Laserscannen van het "E"-oppervlak op Mistaken Point in Newfoundland. Op de voorgrond zijn Ediacaran-organismen zoals Fractofusus zichtbaar. Door de subtiele kenmerken van de fossielen zijn ze alleen duidelijk zichtbaar bij een bepaalde hoek van het zonlicht, zoals hier te zien is. Charlotte G. Kenchington (CC BY 4.0, https://creativecommons.org/licenses/by/4.0/)

Ongeveer 540 miljoen jaar geleden onderging het leven op aarde een uitbarsting van evolutie die aanleiding gaf tot de grote groepen dieren die vandaag de dag leven, inclusief die met ruggengraat en die die op prooien jagen. Deze bonanza staat bekend als de Cambrische explosie. Op basis van het fossielenbestand leek het dierenleven relatief schaars en zag het er heel anders uit dan de wezens die later in het fossielenbestand tevoorschijn kwamen.

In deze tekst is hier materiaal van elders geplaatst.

-- ==== Sys2Proof/Machine/Ops.lean ====
section
/-! DEFINITION. The shared operations: responding, reset, the one exception (60_exceptions.md R200-R206) and the commands of
each engine over its own register. There is no return from the exception to model: nothing was entered, and the next
command is handled as if the illegal one had not been issued (60_exceptions.md R206). -/

namespace Sys2Proof.Machine

/-- What one step answers. -/
abbrev Result := Host.Outcome State Fault Refusal

/-- `respond(ok, data)`: deliver the one response of the current command (00_scope.md R11, 30_encoding.md R61). -/
def State.respond (ok : Bool) (data : Word) (s : State) : State :=
  { s with responses := s.responses ++ [⟨ok, data⟩] }

/-- `CRC_STATE <- v` (00_scope.md R11). -/
def State.writeCrc (v : Word) (s : State) : State := { s with crcState := v }

/-- `U8_STATE <- v` (00_scope.md R11). -/
def State.writeU8 (v : Byte) (s : State) : State := { s with u8State := v }

/-- The reset signal: it writes the values of 10_state.md R30 and gives no response (70_reset_and_hazards.md R220). -/
def State.applyReset (s : State) : State :=
  { s with crcState := 0xFFFFFFFF#32, u8State := 0#8, phase := .ready }

/-- The block before its first reset. Its register contents are any values at all, which nothing can observe
(10_state.md R28, 93_implementation_defined.md U1). -/
def State.powerOn (crc : Word) (code : Byte) (host : List HostAction) : State :=
  { crcState := crc, u8State := code, phase := .beforeReset, host := host, responses := [] }

/-- A command runs only after the first reset; before it the host is at fault and gets no result
(70_reset_and_hazards.md R221). -/
def onceReset (s : State) (answer : Result) : Result :=
  match s.phase with
  | .ready => answer
  | .beforeReset => .fault .commandBeforeReset

/-- `raise IllegalCommand(cause)`: no register changes, no table is read, and the response is `(0, cause)`
(60_exceptions.md R201). -/
def raiseIllegal (cause : IllegalCause) (s : State) : Result :=
  onceReset s (.next (s.respond false (causeCode cause)))

/-- A CE command that writes `CRC_STATE` from its old value and responds with the finalised new value
(40_crc32c.md R110-R112). -/
def ceUpdate (f : Word → Word) (s : State) : Result :=
  onceReset s (.next ((s.writeCrc (f s.crcState)).respond true (finalised (f s.crcState))))

/-- A CE command that only answers, from `CRC_STATE` (40_crc32c.md R113-R115). -/
def ceAnswer (g : Word → Word) (s : State) : Result :=
  onceReset s (.next (s.respond true (g s.crcState)))

/-- A UE command that writes `U8_STATE` from its old value and responds with the new status word
(41_utf8_dfa.md R151-R153). `none` means a table read outside its valid indices, where MemRead is not defined
(20_memory.md R41). -/
def ueUpdate (f : Byte → Option Byte) (s : State) : Result :=
  onceReset s
    (match f s.u8State with
     | some code => .next ((s.writeU8 code).respond true (statusWord code))
     | none => .fault .tableIndexUndefined)

/-- A UE command that only answers, from `U8_STATE` (41_utf8_dfa.md R154-R156). -/
def ueAnswer (g : Byte → Word) (s : State) : Result :=
  onceReset s (.next (s.respond true (g s.u8State)))

end Sys2Proof.Machine
end

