-- ==== Sys2Proof/Machine/Port.lean ====
section
/-! DEFINITION. The command port: what the host does next, and how a command is placed to be the next one issued
(30_encoding.md R60, 70_reset_and_hazards.md R220, R227). -/

namespace Sys2Proof.Machine

/-- What the block finds at its port, with the state in which the host has made that move. -/
inductive PortEvent where
  /-- the host has nothing to do: the block waits -/
  | waiting (s : State)
  /-- the reset signal -/
  | reset (s : State)
  /-- one command word -/
  | command (w : CommandWord) (s : State)
  deriving DecidableEq, Repr

/-- The host's step (10_state.md R20): it makes the next of its moves, if it has one. -/
def hostStep (s : State) : PortEvent :=
  match s.host with
  | [] => .waiting s
  | .reset :: rest => .reset { s with host := rest }
  | .command w :: rest => .command w { s with host := rest }

/-- With no move of the host the block waits for its next command (70_reset_and_hazards.md R220; log entry 4). -/
def waitAtPort (s : State) : Result := .next s

/-- The reset signal reaches the block between two commands (70_reset_and_hazards.md R220). -/
def takeReset (s : State) : Result := .next s.applyReset

/-- The host issues `w` next, before everything else it was going to do. -/
def State.issueWord (s : State) (w : CommandWord) : State := { s with host := .command w :: s.host }

end Sys2Proof.Machine
end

Al tientallen jaren zoeken paleontologen naar een manier om het grote contrast in diversiteit te verklaren. Een leidende theorie is dat een milieuramp het meeste dierenleven heeft uitgeroeid voorafgaand aan de Cambrische explosie. Een nieuwe analyse geeft echter aan dat eerdere dieren al complexe ecosystemen hadden gevormd voordat de Cambrische periode begon. Onderzoekers onderzochten gegevens van fossiele bedden over de hele wereld en stelden vast dat de diversiteit van dieren mogelijk is afgenomen tijdens een periode die bekend staat als de late Ediacaran, ongeveer 572 miljoen tot 541 miljoen jaar geleden. Naarmate Ediacaran-organismen meer gespecialiseerd werden, konden sommige soorten hun buren niet bijhouden, meldde het team op 17 mei in het tijdschrift PLoS Biology.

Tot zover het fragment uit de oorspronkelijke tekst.